**Exercise directions**
Every line from the one containing "SectorLeaves t op sector u n l sent sg false)" through the last line below should be reproduced exactly; please include nothing else.

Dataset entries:
<<<<
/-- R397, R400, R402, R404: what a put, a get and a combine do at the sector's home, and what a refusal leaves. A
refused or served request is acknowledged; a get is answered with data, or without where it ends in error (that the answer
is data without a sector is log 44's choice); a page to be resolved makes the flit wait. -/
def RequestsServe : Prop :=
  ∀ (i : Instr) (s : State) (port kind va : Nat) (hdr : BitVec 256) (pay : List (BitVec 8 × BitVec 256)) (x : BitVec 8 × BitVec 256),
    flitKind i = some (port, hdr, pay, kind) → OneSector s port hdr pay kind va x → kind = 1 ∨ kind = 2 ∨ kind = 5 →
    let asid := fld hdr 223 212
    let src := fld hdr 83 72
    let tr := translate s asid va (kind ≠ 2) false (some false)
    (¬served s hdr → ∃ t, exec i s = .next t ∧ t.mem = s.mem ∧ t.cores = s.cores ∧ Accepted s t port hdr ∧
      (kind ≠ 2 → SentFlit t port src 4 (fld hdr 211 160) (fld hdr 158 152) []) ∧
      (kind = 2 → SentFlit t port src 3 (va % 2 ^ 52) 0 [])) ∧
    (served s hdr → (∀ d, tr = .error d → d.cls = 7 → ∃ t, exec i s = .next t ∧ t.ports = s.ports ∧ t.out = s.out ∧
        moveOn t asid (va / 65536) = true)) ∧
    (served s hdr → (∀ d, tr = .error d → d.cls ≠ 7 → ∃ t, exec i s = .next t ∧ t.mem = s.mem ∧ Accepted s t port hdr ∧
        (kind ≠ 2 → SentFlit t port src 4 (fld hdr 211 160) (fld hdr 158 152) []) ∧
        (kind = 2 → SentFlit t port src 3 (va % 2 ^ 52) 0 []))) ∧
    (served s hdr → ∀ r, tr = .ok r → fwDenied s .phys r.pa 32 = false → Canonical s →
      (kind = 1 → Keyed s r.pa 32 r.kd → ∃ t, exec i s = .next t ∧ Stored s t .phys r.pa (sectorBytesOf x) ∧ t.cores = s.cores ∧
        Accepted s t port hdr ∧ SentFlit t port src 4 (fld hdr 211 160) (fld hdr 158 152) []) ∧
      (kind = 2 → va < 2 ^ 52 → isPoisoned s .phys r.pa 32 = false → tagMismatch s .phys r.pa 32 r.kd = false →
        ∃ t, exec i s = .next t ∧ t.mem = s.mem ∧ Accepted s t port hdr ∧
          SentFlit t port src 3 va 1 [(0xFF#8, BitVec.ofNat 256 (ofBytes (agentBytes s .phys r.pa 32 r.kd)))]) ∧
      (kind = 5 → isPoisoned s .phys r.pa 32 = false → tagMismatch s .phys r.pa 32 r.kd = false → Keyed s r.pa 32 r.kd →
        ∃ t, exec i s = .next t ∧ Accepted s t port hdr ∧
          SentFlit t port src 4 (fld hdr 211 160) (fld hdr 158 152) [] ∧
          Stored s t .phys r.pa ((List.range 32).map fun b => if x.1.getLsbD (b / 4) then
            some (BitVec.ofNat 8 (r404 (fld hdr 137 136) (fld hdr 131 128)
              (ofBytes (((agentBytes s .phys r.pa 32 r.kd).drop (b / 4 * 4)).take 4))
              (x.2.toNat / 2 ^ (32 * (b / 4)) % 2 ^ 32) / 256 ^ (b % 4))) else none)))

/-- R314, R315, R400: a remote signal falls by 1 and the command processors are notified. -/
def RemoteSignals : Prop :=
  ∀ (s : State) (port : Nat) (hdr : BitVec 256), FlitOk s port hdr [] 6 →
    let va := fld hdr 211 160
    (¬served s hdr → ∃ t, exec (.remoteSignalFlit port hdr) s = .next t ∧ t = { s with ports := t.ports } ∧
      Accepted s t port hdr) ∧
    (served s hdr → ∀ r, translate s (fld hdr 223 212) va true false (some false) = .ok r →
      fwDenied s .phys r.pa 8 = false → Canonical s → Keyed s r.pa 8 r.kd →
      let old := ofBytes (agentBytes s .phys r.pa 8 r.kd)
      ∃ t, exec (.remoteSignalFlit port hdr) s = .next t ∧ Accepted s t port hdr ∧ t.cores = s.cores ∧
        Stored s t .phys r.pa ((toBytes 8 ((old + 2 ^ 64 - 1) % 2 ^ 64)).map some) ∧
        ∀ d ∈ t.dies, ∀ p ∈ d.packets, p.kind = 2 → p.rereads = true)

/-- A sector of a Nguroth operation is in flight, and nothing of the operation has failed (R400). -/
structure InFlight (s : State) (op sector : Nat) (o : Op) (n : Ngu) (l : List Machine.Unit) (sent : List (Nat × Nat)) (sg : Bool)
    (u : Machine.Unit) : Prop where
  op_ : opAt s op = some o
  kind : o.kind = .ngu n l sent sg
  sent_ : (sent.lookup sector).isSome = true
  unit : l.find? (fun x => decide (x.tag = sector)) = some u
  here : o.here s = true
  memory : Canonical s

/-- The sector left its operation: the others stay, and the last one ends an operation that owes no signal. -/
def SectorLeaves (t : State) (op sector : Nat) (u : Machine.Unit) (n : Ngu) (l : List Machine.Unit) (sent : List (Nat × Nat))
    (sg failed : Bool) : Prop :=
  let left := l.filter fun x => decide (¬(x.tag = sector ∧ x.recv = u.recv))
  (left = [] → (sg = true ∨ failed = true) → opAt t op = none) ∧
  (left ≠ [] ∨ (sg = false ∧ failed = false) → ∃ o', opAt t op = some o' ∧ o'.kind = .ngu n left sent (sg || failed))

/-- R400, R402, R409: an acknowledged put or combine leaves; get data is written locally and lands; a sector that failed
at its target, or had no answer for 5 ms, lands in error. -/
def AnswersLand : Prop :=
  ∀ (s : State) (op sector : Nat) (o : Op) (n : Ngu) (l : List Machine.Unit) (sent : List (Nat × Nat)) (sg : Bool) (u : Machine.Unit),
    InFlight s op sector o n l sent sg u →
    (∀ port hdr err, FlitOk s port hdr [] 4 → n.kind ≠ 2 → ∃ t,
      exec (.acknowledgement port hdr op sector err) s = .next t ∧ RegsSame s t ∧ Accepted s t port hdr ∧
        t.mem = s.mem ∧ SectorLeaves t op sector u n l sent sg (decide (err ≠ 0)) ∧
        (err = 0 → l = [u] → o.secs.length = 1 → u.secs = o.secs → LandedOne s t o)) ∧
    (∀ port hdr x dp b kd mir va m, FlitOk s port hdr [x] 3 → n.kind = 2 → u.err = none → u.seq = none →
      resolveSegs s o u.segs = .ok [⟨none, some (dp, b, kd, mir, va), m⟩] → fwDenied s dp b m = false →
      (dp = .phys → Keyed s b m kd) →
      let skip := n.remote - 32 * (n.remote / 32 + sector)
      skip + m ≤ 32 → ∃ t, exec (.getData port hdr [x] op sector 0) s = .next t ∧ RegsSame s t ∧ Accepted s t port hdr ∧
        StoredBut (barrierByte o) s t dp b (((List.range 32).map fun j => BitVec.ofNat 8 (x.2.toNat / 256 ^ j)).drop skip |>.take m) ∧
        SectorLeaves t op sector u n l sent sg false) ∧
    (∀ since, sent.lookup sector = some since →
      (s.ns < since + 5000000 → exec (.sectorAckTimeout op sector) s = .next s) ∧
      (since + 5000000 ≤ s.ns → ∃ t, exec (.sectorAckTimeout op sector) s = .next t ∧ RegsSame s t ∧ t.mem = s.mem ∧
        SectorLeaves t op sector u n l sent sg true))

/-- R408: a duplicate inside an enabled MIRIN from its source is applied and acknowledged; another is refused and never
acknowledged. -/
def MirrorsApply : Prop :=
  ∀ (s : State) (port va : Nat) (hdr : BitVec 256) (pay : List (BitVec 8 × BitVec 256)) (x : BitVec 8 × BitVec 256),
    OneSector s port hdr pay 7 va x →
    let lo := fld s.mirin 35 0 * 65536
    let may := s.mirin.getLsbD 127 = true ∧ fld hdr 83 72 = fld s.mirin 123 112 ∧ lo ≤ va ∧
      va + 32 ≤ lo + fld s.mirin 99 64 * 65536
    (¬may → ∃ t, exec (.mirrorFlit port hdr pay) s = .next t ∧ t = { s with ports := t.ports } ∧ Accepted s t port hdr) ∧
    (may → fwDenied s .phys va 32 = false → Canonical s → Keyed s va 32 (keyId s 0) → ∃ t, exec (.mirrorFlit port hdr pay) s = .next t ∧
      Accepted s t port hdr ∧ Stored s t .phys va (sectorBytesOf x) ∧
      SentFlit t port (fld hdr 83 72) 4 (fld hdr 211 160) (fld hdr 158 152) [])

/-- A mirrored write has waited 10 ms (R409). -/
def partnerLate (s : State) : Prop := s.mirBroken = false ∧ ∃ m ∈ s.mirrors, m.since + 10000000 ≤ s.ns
>>>>
**Reply to the exercise**
        SectorLeaves t op sector u n l sent sg false) ∧
    (∀ since, sent.lookup sector = some since →
      (s.ns < since + 5000000 → exec (.sectorAckTimeout op sector) s = .next s) ∧
      (since + 5000000 ≤ s.ns → ∃ t, exec (.sectorAckTimeout op sector) s = .next t ∧ RegsSame s t ∧ t.mem = s.mem ∧
        SectorLeaves t op sector u n l sent sg true))

/-- R408: a duplicate inside an enabled MIRIN from its source is applied and acknowledged; another is refused and never
acknowledged. -/
def MirrorsApply : Prop :=
  ∀ (s : State) (port va : Nat) (hdr : BitVec 256) (pay : List (BitVec 8 × BitVec 256)) (x : BitVec 8 × BitVec 256),
    OneSector s port hdr pay 7 va x →
    let lo := fld s.mirin 35 0 * 65536
    let may := s.mirin.getLsbD 127 = true ∧ fld hdr 83 72 = fld s.mirin 123 112 ∧ lo ≤ va ∧
      va + 32 ≤ lo + fld s.mirin 99 64 * 65536
    (¬may → ∃ t, exec (.mirrorFlit port hdr pay) s = .next t ∧ t = { s with ports := t.ports } ∧ Accepted s t port hdr) ∧
    (may → fwDenied s .phys va 32 = false → Canonical s → Keyed s va 32 (keyId s 0) → ∃ t, exec (.mirrorFlit port hdr pay) s = .next t ∧
      Accepted s t port hdr ∧ Stored s t .phys va (sectorBytesOf x) ∧
      SentFlit t port (fld hdr 83 72) 4 (fld hdr 211 160) (fld hdr 158 152) [])

/-- A mirrored write has waited 10 ms (R409). -/
def partnerLate (s : State) : Prop := s.mirBroken = false ∧ ∃ m ∈ s.mirrors, m.since + 10000000 ≤ s.ns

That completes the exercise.